## WHAT YOU NEED TO DO
Below are entries; work out how many of their lines include the string "ties", and reply with the number only.

Saved data entries:
- Opening Delimiter -
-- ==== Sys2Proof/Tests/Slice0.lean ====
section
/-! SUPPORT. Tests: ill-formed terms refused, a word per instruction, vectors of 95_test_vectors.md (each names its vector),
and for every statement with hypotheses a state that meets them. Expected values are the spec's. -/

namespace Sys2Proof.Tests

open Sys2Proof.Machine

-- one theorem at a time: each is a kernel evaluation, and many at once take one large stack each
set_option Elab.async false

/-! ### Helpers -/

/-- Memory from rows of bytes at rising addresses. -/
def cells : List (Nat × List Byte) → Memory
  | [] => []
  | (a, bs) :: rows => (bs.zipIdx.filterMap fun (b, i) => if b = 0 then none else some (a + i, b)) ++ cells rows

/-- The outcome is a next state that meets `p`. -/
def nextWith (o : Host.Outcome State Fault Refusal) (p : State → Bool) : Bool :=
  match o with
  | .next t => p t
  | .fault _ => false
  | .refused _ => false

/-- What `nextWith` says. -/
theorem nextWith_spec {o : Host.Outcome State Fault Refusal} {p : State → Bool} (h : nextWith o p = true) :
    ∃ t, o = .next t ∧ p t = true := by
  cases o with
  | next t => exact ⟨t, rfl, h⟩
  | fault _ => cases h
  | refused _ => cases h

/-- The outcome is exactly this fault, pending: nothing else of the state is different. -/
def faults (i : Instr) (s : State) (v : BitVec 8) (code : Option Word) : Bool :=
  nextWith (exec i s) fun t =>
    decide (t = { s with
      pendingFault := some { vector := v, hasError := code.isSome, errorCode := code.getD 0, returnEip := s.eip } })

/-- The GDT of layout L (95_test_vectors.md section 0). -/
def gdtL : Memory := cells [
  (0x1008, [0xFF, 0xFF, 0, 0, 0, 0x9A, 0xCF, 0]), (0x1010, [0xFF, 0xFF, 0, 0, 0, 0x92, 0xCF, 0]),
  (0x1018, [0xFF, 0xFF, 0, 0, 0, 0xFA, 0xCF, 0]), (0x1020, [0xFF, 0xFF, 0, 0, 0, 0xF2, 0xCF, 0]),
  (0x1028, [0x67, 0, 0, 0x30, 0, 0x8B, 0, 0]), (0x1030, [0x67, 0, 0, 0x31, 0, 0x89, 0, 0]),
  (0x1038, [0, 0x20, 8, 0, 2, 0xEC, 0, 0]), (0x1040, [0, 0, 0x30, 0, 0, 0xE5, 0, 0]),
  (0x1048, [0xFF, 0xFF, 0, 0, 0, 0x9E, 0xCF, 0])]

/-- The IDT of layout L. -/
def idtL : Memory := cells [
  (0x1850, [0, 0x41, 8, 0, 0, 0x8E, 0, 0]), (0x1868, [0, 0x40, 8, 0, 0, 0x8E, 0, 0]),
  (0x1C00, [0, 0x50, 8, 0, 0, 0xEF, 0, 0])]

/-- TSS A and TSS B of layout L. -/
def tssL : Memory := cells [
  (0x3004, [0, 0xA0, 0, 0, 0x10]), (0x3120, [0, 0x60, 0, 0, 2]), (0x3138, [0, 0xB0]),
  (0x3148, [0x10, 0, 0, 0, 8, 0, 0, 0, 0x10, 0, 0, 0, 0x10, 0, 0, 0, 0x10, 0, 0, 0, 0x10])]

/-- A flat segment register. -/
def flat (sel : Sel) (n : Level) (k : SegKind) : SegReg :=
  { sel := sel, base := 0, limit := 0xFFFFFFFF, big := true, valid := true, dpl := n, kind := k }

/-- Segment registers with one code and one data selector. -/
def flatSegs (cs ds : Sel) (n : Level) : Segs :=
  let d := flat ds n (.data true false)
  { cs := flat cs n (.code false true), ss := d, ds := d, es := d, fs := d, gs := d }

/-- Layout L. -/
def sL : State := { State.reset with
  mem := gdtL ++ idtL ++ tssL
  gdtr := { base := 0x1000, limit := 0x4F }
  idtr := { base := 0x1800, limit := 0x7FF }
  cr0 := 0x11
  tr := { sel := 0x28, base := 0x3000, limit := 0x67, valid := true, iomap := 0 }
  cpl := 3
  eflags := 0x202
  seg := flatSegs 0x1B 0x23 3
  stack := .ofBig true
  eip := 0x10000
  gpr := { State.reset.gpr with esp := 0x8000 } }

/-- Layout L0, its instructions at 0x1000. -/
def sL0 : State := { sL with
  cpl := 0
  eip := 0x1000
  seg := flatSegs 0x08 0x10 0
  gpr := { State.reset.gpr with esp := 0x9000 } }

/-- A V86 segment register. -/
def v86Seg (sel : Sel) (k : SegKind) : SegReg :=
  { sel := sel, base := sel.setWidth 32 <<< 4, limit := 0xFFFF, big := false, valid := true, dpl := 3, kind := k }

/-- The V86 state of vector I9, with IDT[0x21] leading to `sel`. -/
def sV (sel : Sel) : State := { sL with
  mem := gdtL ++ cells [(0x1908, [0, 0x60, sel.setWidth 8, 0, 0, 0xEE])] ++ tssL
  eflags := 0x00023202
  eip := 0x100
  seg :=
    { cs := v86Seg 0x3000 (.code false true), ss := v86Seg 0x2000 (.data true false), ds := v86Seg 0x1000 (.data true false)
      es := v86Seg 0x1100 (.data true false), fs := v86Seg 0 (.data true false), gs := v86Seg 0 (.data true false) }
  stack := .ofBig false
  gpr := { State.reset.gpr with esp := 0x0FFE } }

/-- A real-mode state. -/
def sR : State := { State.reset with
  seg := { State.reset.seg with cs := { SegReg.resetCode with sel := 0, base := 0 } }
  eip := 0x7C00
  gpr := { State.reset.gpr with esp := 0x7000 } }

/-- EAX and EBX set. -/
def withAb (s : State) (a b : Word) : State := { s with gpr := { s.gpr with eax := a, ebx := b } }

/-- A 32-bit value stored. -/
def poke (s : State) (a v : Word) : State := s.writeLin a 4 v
- Closing Delimiter -
- Opening Delimiter -
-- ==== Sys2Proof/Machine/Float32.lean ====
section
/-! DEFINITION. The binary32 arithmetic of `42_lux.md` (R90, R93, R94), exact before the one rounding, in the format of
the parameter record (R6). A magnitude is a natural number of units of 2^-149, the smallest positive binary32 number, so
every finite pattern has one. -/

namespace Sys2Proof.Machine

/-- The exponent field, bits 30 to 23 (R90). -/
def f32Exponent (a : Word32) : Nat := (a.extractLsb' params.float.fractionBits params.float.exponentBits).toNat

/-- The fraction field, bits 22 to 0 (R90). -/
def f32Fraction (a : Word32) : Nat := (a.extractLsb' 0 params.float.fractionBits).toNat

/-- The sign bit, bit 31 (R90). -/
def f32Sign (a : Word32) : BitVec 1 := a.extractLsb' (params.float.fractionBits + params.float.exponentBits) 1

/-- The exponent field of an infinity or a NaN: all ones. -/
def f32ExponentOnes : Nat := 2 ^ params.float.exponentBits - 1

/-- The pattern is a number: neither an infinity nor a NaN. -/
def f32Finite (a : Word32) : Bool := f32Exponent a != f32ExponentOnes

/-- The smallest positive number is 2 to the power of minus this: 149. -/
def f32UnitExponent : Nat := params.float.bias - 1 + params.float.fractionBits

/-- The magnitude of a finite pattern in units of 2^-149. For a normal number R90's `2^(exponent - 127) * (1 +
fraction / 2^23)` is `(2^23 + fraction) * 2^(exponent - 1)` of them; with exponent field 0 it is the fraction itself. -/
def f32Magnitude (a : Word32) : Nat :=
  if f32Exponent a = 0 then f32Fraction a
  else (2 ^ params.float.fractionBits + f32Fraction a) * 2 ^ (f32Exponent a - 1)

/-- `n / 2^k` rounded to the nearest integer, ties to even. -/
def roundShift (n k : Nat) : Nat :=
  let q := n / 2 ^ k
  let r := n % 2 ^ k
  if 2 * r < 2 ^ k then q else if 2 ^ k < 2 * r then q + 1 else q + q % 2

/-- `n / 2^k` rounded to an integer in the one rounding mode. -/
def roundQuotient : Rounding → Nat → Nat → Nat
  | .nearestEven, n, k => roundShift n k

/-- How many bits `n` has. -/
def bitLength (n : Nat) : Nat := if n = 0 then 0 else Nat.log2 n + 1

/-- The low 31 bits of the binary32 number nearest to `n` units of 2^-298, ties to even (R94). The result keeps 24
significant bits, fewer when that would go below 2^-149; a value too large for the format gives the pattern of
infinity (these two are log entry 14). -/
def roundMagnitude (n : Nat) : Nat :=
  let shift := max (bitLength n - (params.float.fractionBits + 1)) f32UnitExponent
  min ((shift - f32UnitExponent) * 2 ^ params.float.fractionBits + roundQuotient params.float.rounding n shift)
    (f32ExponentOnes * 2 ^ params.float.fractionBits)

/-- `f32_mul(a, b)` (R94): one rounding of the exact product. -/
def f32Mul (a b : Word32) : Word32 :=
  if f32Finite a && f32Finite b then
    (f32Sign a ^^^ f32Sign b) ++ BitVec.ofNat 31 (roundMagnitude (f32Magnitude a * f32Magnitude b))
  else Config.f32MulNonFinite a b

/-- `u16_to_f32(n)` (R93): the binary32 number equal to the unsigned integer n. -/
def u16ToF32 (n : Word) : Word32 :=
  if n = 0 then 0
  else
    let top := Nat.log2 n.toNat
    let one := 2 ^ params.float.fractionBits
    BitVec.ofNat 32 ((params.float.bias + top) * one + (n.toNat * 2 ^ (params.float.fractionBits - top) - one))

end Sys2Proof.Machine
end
- Closing Delimiter -
## ANSWER TO THE EXERCISE
2